About this exercise
Once you have read the records, write them out again exactly.

Collected data entries
-- ==== Sys2Proof/Machine/Landing.lean ====
section
/-!
DEFINITION. The events by which results land, writes are performed, and streams and the noise log read ahead (R84, R106,
R108, R173, R185, R202, R203, R272, R283). An event whose condition does not hold changes nothing (log entry 15).
-/

namespace Sys2Proof.Machine

/-! ### Landings -/

/-- R442: the poison mark of a register after a write: the mark of what is written, or none where the write is whole. -/
def Ctx.mark (x : Ctx) (r : PReg) (part : Bool) (po : Option Origin) : Ctx :=
  match po with
  | some o => { x with poison := (r, o) :: x.poison.filter (·.1 != r) }
  | none => if part then x else { x with poison := x.poison.filter (·.1 != r) }

/-- R102: a result goes into the last-result file, with its mark. -/
def Ctx.pushLast (x : Ctx) (v : VReg) (po : Option Origin) : Ctx :=
  let moved := x.poison.filterMap fun (r, o) =>
    match r with
    | .v n => if 48 ≤ n then (if n < 51 then some (PReg.v (n + 1), o) else none) else some (r, o)
    | _ => some (r, o)
  ((({ x with poison := moved }.vset 51 (x.vget 50)).vset 50 (x.vget 49)).vset 49 (x.vget 48)).vset 48 v |>.mark (.v 48) false po

/-- A value lands in a register of its context. A push is no landing of a register. -/
def Ctx.landOne (x : Ctx) (po : Option Origin) : Landing → Ctx
  | .sreg n v => (x.sset n v).mark (.s n) false (if n = 0 then none else po)
  | .greg n v => (x.gset n v).mark (.g n) false po
  | .vreg n v part => (x.vset n v).mark (.v n) part po
  | .last v => x.pushLast v po
  | .push .. => x
  | .treg n v part => (x.tset n v).mark (.t n) part po
  | .p6 b => { x with p := BitVec.ofBool b ++ x.p.extractLsb' 0 6 }.mark .preds true po
  | .preds v => { x with p := v }.mark .preds false po
  | .window v => { x with p := x.p.extractLsb' 6 1 ++ v }.mark .preds true po
  | .handle n h => (x.hset n h).mark (.h n) false po
  | .csr n v => (x.cset n v).mark (.csr n) false po
  | .flags v => x.raise v

/-- R203, R302: an entry pushed to a write stream is written as a plain store of the binding that took it, in its parts, each of which
pins its page when it is translated. -/
def State.pushEntry (s : State) (c bundle q gen vd va : Nat) (v : VReg) : State :=
  s.postStore c vd { va := va, bytes := bytesOfBits 256 v.data, stream := some (q, gen), bundle := some bundle }

/-- The landings of a result, in order. -/
def State.landAll (s : State) (c bundle : Nat) (po : Option Origin) (ls : List Landing) : State :=
  ls.foldl (fun s l =>
    match l with
    | .push q gen vd va v => if s.alive c then s.pushEntry c bundle q gen vd va v else s
    | l => s.modCtx c fun x => x.landOne po l) s

/-- Two landings write one register. -/
def Landing.same : Landing → Landing → Bool
  | .sreg a _, .sreg b _ => a == b
  | .greg a _, .greg b _ => a == b
  | .vreg a _ _, .vreg b _ _ => a == b
  | .handle a _, .handle b _ => a == b
  | .csr a _, .csr b _ => a == b
  | .p6 _, .p6 _ => true
  | .preds _, .preds _ => true
  | .window _, .window _ => true
  | _, _ => false

/-- A load that goes to the register of a landing. -/
def LoadDst.same (d : LoadDst) (l : Landing) : Bool :=
  match d, l with
  | .scalar a, .sreg b _ => a == b
  | .vector a _, .vreg b _ _ => a == b
  | _, _ => false

/-- R106, R121, R132, R133: whose value of a register is final: that of a later writer in the slot class of an earlier one; and that of a
`call`, `jmpr` or `loop`, the words of the C slot with a bound of 1, against the S words of its bundle. -/
def Flight.outranks (f g : Flight) : Bool :=
  (decide (g.id < f.id) && slotClass g.slot == slotClass f.slot) ||
    (f.slot == slotC && f.bound == some (f.issued + 1) && slotClass g.slot == 0 && g.bundle == f.bundle)

/-- R106: what a result lands, results that it outranks no longer land. -/
def Ctx.supersede (x : Ctx) (f : Flight) (lands : List Landing) : Ctx :=
  { x with flights := x.flights.map fun g =>
      if g.id != f.id && f.outranks g then
        { g with
          lands := g.lands.filter fun l => !(lands.any fun m => l.same m)
          load := g.load.map fun l => if lands.any l.dst.same then { l with dst := .gone } else l }
      else g }

/-- A flight of a context. -/
def Ctx.flight (x : Ctx) (id : Nat) : Option Flight := x.flights.find? (·.id == id)

/-- R99, R109, R173: a flight is over: its tag and the tiles and the unit that it held are free from the next cycle on. -/
def Ctx.endFlight (x : Ctx) (now : Nat) (f : Flight) : Ctx :=
  let free (m : SMap Nat) (ks : List Nat) : SMap Nat := ks.foldl (fun m k => SMap.set 0 m k (now + 1)) m
  { x with
    flights := x.flights.filter (·.id != f.id), tagFree := free x.tagFree f.tag.toList, rdFree := free x.rdFree f.rd,
    wrFree := free x.wrFree f.wr, unitFree := free x.unitFree f.unit.toList }

/-- A flight ends, and its values land. -/
def State.finishFlight (s : State) (c : Nat) (f : Flight) (po : Option Origin) (lands : List Landing) : State :=
  (s.modCtx c fun x => (x.supersede f lands).endFlight s.now f).landAll c f.bundle po lands

/-! ### Loads and tagged results (R108, R195-R197, R202) -/

/-- The bytes of a load, assembled from its pieces. -/
def Load.bytes (l : Load) (n : Nat) : List Byte :=
  l.pieces.foldl (fun bs p => overlay bs p.dst (p.val.getD [])) (zeros n)

/-- R195, R196: what a load whose every piece has its value lands. -/
def Load.lands (l : Load) : List Landing :=
  match l.dst with
  | .scalar d => [.sreg d (bitsOfBytes 64 (l.bytes 8))]
  | .vector d fmt => [.vreg d ⟨bitsOfBytes 2048 (l.bytes 256), 0, fmt⟩ false]
  | .stream .. | .gone => []

/-- R108: some lanes of a vector register hold the new bits of a tagged result before it lands, and perhaps its tag and sidecar. -/
def Ctx.mixLanes (x : Ctx) (id now d : Nat) (v : VReg) : Ctx :=
  let old := x.vget d
  let lane (n : Nat) : Nat := if Config.happens 45 (64 * id + n) now then v.data.toNat / 2 ^ (32 * n) % 2 ^ 32 else old.data.toNat / 2 ^ (32 * n) % 2 ^ 32
  x.vset d ⟨BitVec.ofNat 2048 (packElems 32 ((List.range 64).map lane)), if Config.happens 46 id now then v.side else old.side,
    if Config.happens 47 id now then v.tag else old.tag⟩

Solution to the exercise
-- ==== Sys2Proof/Machine/Landing.lean ====
section
/-!
DEFINITION. The events by which results land, writes are performed, and streams and the noise log read ahead (R84, R106,
R108, R173, R185, R202, R203, R272, R283). An event whose condition does not hold changes nothing (log entry 15).
-/

namespace Sys2Proof.Machine

/-! ### Landings -/

/-- R442: the poison mark of a register after a write: the mark of what is written, or none where the write is whole. -/
def Ctx.mark (x : Ctx) (r : PReg) (part : Bool) (po : Option Origin) : Ctx :=
  match po with
  | some o => { x with poison := (r, o) :: x.poison.filter (·.1 != r) }
  | none => if part then x else { x with poison := x.poison.filter (·.1 != r) }

/-- R102: a result goes into the last-result file, with its mark. -/
def Ctx.pushLast (x : Ctx) (v : VReg) (po : Option Origin) : Ctx :=
  let moved := x.poison.filterMap fun (r, o) =>
    match r with
    | .v n => if 48 ≤ n then (if n < 51 then some (PReg.v (n + 1), o) else none) else some (r, o)
    | _ => some (r, o)
  ((({ x with poison := moved }.vset 51 (x.vget 50)).vset 50 (x.vget 49)).vset 49 (x.vget 48)).vset 48 v |>.mark (.v 48) false po

/-- A value lands in a register of its context. A push is no landing of a register. -/
def Ctx.landOne (x : Ctx) (po : Option Origin) : Landing → Ctx
  | .sreg n v => (x.sset n v).mark (.s n) false (if n = 0 then none else po)
  | .greg n v => (x.gset n v).mark (.g n) false po
  | .vreg n v part => (x.vset n v).mark (.v n) part po
  | .last v => x.pushLast v po
  | .push .. => x
  | .treg n v part => (x.tset n v).mark (.t n) part po
  | .p6 b => { x with p := BitVec.ofBool b ++ x.p.extractLsb' 0 6 }.mark .preds true po
  | .preds v => { x with p := v }.mark .preds false po
  | .window v => { x with p := x.p.extractLsb' 6 1 ++ v }.mark .preds true po
  | .handle n h => (x.hset n h).mark (.h n) false po
  | .csr n v => (x.cset n v).mark (.csr n) false po
  | .flags v => x.raise v

/-- R203, R302: an entry pushed to a write stream is written as a plain store of the binding that took it, in its parts, each of which
pins its page when it is translated. -/
def State.pushEntry (s : State) (c bundle q gen vd va : Nat) (v : VReg) : State :=
  s.postStore c vd { va := va, bytes := bytesOfBits 256 v.data, stream := some (q, gen), bundle := some bundle }

/-- The landings of a result, in order. -/
def State.landAll (s : State) (c bundle : Nat) (po : Option Origin) (ls : List Landing) : State :=
  ls.foldl (fun s l =>
    match l with
    | .push q gen vd va v => if s.alive c then s.pushEntry c bundle q gen vd va v else s
    | l => s.modCtx c fun x => x.landOne po l) s

/-- Two landings write one register. -/
def Landing.same : Landing → Landing → Bool
  | .sreg a _, .sreg b _ => a == b
  | .greg a _, .greg b _ => a == b
  | .vreg a _ _, .vreg b _ _ => a == b
  | .handle a _, .handle b _ => a == b
  | .csr a _, .csr b _ => a == b
  | .p6 _, .p6 _ => true
  | .preds _, .preds _ => true
  | .window _, .window _ => true
  | _, _ => false

/-- A load that goes to the register of a landing. -/
def LoadDst.same (d : LoadDst) (l : Landing) : Bool :=
  match d, l with
  | .scalar a, .sreg b _ => a == b
  | .vector a _, .vreg b _ _ => a == b
  | _, _ => false

/-- R106, R121, R132, R133: whose value of a register is final: that of a later writer in the slot class of an earlier one; and that of a
`call`, `jmpr` or `loop`, the words of the C slot with a bound of 1, against the S words of its bundle. -/
def Flight.outranks (f g : Flight) : Bool :=
  (decide (g.id < f.id) && slotClass g.slot == slotClass f.slot) ||
    (f.slot == slotC && f.bound == some (f.issued + 1) && slotClass g.slot == 0 && g.bundle == f.bundle)

/-- R106: what a result lands, results that it outranks no longer land. -/
def Ctx.supersede (x : Ctx) (f : Flight) (lands : List Landing) : Ctx :=
  { x with flights := x.flights.map fun g =>
      if g.id != f.id && f.outranks g then
        { g with
          lands := g.lands.filter fun l => !(lands.any fun m => l.same m)
          load := g.load.map fun l => if lands.any l.dst.same then { l with dst := .gone } else l }
      else g }

/-- A flight of a context. -/
def Ctx.flight (x : Ctx) (id : Nat) : Option Flight := x.flights.find? (·.id == id)

/-- R99, R109, R173: a flight is over: its tag and the tiles and the unit that it held are free from the next cycle on. -/
def Ctx.endFlight (x : Ctx) (now : Nat) (f : Flight) : Ctx :=
  let free (m : SMap Nat) (ks : List Nat) : SMap Nat := ks.foldl (fun m k => SMap.set 0 m k (now + 1)) m
  { x with
    flights := x.flights.filter (·.id != f.id), tagFree := free x.tagFree f.tag.toList, rdFree := free x.rdFree f.rd,
    wrFree := free x.wrFree f.wr, unitFree := free x.unitFree f.unit.toList }

/-- A flight ends, and its values land. -/
def State.finishFlight (s : State) (c : Nat) (f : Flight) (po : Option Origin) (lands : List Landing) : State :=
  (s.modCtx c fun x => (x.supersede f lands).endFlight s.now f).landAll c f.bundle po lands

/-! ### Loads and tagged results (R108, R195-R197, R202) -/

/-- The bytes of a load, assembled from its pieces. -/
def Load.bytes (l : Load) (n : Nat) : List Byte :=
  l.pieces.foldl (fun bs p => overlay bs p.dst (p.val.getD [])) (zeros n)

/-- R195, R196: what a load whose every piece has its value lands. -/
def Load.lands (l : Load) : List Landing :=
  match l.dst with
  | .scalar d => [.sreg d (bitsOfBytes 64 (l.bytes 8))]
  | .vector d fmt => [.vreg d ⟨bitsOfBytes 2048 (l.bytes 256), 0, fmt⟩ false]
  | .stream .. | .gone => []

/-- R108: some lanes of a vector register hold the new bits of a tagged result before it lands, and perhaps its tag and sidecar. -/
def Ctx.mixLanes (x : Ctx) (id now d : Nat) (v : VReg) : Ctx :=
  let old := x.vget d
  let lane (n : Nat) : Nat := if Config.happens 45 (64 * id + n) now then v.data.toNat / 2 ^ (32 * n) % 2 ^ 32 else old.data.toNat / 2 ^ (32 * n) % 2 ^ 32
  x.vset d ⟨BitVec.ofNat 2048 (packElems 32 ((List.range 64).map lane)), if Config.happens 46 id now then v.side else old.side,
    if Config.happens 47 id now then v.tag else old.tag⟩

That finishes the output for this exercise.